EXERCISE: Where in the records does the word "range" appear? Copy each line that holds it.

Stored data entries:

────────────────

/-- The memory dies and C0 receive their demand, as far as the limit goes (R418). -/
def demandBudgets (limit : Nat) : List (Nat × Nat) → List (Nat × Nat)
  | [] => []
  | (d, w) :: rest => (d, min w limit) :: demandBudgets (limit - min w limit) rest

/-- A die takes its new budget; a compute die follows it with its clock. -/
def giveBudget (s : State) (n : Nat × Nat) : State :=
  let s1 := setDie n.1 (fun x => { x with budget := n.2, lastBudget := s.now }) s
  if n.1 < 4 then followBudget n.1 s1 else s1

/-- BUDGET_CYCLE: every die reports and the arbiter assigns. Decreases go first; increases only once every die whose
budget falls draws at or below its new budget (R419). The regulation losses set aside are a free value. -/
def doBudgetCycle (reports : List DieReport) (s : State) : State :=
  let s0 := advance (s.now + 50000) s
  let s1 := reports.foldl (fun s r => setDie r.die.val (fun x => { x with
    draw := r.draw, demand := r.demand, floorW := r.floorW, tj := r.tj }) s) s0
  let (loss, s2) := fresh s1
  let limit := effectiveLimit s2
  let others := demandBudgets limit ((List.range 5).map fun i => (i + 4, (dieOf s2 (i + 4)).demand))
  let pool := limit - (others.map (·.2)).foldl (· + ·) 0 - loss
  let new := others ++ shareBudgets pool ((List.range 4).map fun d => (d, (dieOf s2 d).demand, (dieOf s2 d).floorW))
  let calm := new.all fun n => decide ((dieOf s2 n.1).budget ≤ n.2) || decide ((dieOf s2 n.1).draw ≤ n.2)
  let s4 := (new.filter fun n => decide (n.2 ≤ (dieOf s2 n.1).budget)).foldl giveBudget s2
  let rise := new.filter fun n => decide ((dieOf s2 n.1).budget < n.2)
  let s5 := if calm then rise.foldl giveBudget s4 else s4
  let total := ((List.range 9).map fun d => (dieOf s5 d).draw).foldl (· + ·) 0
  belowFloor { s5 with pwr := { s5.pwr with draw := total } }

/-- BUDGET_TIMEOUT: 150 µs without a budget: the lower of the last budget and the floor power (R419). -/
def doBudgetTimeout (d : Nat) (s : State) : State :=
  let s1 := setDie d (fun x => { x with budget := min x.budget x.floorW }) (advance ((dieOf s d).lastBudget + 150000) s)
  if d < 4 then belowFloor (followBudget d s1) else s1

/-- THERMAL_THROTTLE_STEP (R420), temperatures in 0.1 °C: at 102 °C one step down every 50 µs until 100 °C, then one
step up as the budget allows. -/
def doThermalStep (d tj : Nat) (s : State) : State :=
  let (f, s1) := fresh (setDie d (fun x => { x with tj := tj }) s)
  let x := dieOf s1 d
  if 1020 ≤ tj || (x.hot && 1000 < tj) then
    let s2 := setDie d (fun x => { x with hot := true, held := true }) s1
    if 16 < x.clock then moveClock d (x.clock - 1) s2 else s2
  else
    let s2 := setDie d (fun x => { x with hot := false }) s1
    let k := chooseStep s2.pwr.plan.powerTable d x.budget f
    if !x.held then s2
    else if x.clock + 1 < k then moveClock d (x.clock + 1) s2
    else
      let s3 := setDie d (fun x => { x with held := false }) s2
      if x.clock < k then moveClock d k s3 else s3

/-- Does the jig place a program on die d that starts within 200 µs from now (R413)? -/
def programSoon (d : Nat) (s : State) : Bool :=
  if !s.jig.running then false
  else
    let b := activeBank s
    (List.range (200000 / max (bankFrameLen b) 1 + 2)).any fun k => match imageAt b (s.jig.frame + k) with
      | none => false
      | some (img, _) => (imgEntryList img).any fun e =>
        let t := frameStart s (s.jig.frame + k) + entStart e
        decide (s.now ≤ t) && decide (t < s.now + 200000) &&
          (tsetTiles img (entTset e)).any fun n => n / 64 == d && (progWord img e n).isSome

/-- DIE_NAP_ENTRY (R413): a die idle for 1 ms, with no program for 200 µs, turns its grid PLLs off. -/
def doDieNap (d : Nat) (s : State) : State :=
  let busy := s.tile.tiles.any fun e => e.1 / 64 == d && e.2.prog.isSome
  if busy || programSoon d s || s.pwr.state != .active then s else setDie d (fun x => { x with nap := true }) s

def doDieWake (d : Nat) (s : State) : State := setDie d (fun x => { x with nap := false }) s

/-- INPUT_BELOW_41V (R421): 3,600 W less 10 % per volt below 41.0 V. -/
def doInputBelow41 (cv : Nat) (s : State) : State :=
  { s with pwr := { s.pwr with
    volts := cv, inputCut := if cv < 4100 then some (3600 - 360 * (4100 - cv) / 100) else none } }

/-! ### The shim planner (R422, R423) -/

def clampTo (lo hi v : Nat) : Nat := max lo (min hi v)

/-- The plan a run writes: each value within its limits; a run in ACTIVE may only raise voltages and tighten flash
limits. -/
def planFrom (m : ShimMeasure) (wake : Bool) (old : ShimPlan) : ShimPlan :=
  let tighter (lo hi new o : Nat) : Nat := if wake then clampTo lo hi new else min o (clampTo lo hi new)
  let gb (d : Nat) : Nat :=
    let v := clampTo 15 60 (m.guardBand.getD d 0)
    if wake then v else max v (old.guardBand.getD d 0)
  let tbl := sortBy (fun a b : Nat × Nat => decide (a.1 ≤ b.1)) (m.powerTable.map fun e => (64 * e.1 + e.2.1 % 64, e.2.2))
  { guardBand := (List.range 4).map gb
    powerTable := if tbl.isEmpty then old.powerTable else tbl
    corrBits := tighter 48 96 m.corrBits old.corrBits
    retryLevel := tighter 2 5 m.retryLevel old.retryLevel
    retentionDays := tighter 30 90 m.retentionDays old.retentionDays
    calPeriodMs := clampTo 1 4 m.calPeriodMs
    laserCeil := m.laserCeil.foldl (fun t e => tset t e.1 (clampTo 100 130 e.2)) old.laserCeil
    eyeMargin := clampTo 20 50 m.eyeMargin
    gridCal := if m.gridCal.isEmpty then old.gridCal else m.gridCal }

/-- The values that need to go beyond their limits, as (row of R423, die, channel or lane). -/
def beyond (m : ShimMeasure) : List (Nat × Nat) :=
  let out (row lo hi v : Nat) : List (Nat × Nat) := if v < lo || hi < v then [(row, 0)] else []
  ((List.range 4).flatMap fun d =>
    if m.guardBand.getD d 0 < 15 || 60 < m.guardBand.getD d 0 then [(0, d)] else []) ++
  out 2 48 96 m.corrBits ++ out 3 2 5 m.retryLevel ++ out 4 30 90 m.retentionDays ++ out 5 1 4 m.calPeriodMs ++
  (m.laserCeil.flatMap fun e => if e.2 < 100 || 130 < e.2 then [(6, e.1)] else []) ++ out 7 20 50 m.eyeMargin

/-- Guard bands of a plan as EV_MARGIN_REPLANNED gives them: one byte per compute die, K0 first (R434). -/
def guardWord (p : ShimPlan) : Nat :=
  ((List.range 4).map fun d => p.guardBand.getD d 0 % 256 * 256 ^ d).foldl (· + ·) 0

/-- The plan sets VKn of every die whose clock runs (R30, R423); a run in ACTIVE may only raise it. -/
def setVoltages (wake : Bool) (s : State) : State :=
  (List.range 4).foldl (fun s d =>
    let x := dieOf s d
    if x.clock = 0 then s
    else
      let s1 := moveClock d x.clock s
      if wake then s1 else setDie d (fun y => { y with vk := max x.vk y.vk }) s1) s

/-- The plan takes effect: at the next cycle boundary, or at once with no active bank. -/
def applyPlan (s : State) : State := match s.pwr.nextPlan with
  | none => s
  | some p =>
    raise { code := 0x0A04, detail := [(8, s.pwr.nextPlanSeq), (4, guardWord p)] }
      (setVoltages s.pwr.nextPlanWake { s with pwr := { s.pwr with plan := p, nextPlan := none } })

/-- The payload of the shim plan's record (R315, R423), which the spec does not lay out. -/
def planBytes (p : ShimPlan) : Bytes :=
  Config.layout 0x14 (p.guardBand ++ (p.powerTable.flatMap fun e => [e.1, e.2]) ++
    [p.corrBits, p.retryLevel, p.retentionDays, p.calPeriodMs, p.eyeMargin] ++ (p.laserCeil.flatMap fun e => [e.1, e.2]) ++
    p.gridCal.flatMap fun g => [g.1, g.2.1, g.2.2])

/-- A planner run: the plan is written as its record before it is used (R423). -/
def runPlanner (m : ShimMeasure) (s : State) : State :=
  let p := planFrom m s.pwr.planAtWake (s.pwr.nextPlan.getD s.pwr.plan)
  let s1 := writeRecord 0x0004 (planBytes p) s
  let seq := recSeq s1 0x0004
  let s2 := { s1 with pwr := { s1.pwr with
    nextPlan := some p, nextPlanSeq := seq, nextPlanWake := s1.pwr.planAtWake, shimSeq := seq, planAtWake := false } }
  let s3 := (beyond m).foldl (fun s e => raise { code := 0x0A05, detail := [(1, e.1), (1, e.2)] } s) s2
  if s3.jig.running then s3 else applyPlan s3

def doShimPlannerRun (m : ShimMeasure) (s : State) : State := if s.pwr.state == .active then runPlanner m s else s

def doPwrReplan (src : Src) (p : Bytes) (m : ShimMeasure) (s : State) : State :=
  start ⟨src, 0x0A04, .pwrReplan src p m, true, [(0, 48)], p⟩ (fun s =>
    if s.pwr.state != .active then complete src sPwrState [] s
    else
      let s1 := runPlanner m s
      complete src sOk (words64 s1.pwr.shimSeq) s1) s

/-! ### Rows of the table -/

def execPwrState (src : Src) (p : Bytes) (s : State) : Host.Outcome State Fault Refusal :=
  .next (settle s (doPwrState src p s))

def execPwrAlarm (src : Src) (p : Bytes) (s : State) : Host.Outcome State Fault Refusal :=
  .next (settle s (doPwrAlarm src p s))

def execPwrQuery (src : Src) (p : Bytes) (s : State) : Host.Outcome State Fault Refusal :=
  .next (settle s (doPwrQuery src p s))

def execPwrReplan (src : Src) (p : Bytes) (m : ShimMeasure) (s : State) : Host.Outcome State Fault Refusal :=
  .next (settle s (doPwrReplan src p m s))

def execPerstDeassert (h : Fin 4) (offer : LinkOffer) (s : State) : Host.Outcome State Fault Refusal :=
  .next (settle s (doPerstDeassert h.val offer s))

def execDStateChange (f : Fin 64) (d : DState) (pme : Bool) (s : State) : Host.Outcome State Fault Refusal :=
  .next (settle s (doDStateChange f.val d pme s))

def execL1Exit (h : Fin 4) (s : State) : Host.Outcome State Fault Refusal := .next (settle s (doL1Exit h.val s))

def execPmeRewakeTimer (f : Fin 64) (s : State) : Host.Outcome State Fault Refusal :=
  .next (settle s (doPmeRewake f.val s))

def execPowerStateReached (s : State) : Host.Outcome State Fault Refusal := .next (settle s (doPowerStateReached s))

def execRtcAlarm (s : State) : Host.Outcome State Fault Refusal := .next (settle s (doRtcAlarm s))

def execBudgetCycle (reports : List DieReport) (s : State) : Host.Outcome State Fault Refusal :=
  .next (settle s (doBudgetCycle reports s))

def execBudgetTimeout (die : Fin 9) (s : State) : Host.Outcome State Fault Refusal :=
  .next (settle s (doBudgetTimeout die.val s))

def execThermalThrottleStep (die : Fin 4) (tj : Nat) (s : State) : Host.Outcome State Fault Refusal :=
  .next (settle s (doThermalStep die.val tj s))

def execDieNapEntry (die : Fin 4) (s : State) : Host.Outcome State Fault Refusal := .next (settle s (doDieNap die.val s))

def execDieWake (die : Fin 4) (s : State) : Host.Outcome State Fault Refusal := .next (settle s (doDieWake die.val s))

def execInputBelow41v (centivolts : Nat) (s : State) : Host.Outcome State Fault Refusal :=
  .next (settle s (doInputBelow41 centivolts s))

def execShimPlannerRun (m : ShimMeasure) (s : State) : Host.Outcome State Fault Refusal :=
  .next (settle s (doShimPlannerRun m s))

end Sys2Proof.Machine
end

────────────────

WRITTEN RESPONSE:
  let others := demandBudgets limit ((List.range 5).map fun i => (i + 4, (dieOf s2 (i + 4)).demand))
  let new := others ++ shareBudgets pool ((List.range 4).map fun d => (d, (dieOf s2 d).demand, (dieOf s2 d).floorW))
  let total := ((List.range 9).map fun d => (dieOf s5 d).draw).foldl (· + ·) 0
    (List.range (200000 / max (bankFrameLen b) 1 + 2)).any fun k => match imageAt b (s.jig.frame + k) with
  { guardBand := (List.range 4).map gb
  ((List.range 4).flatMap fun d =>
  ((List.range 4).map fun d => p.guardBand.getD d 0 % 256 * 256 ^ d).foldl (· + ·) 0
  (List.range 4).foldl (fun s d =>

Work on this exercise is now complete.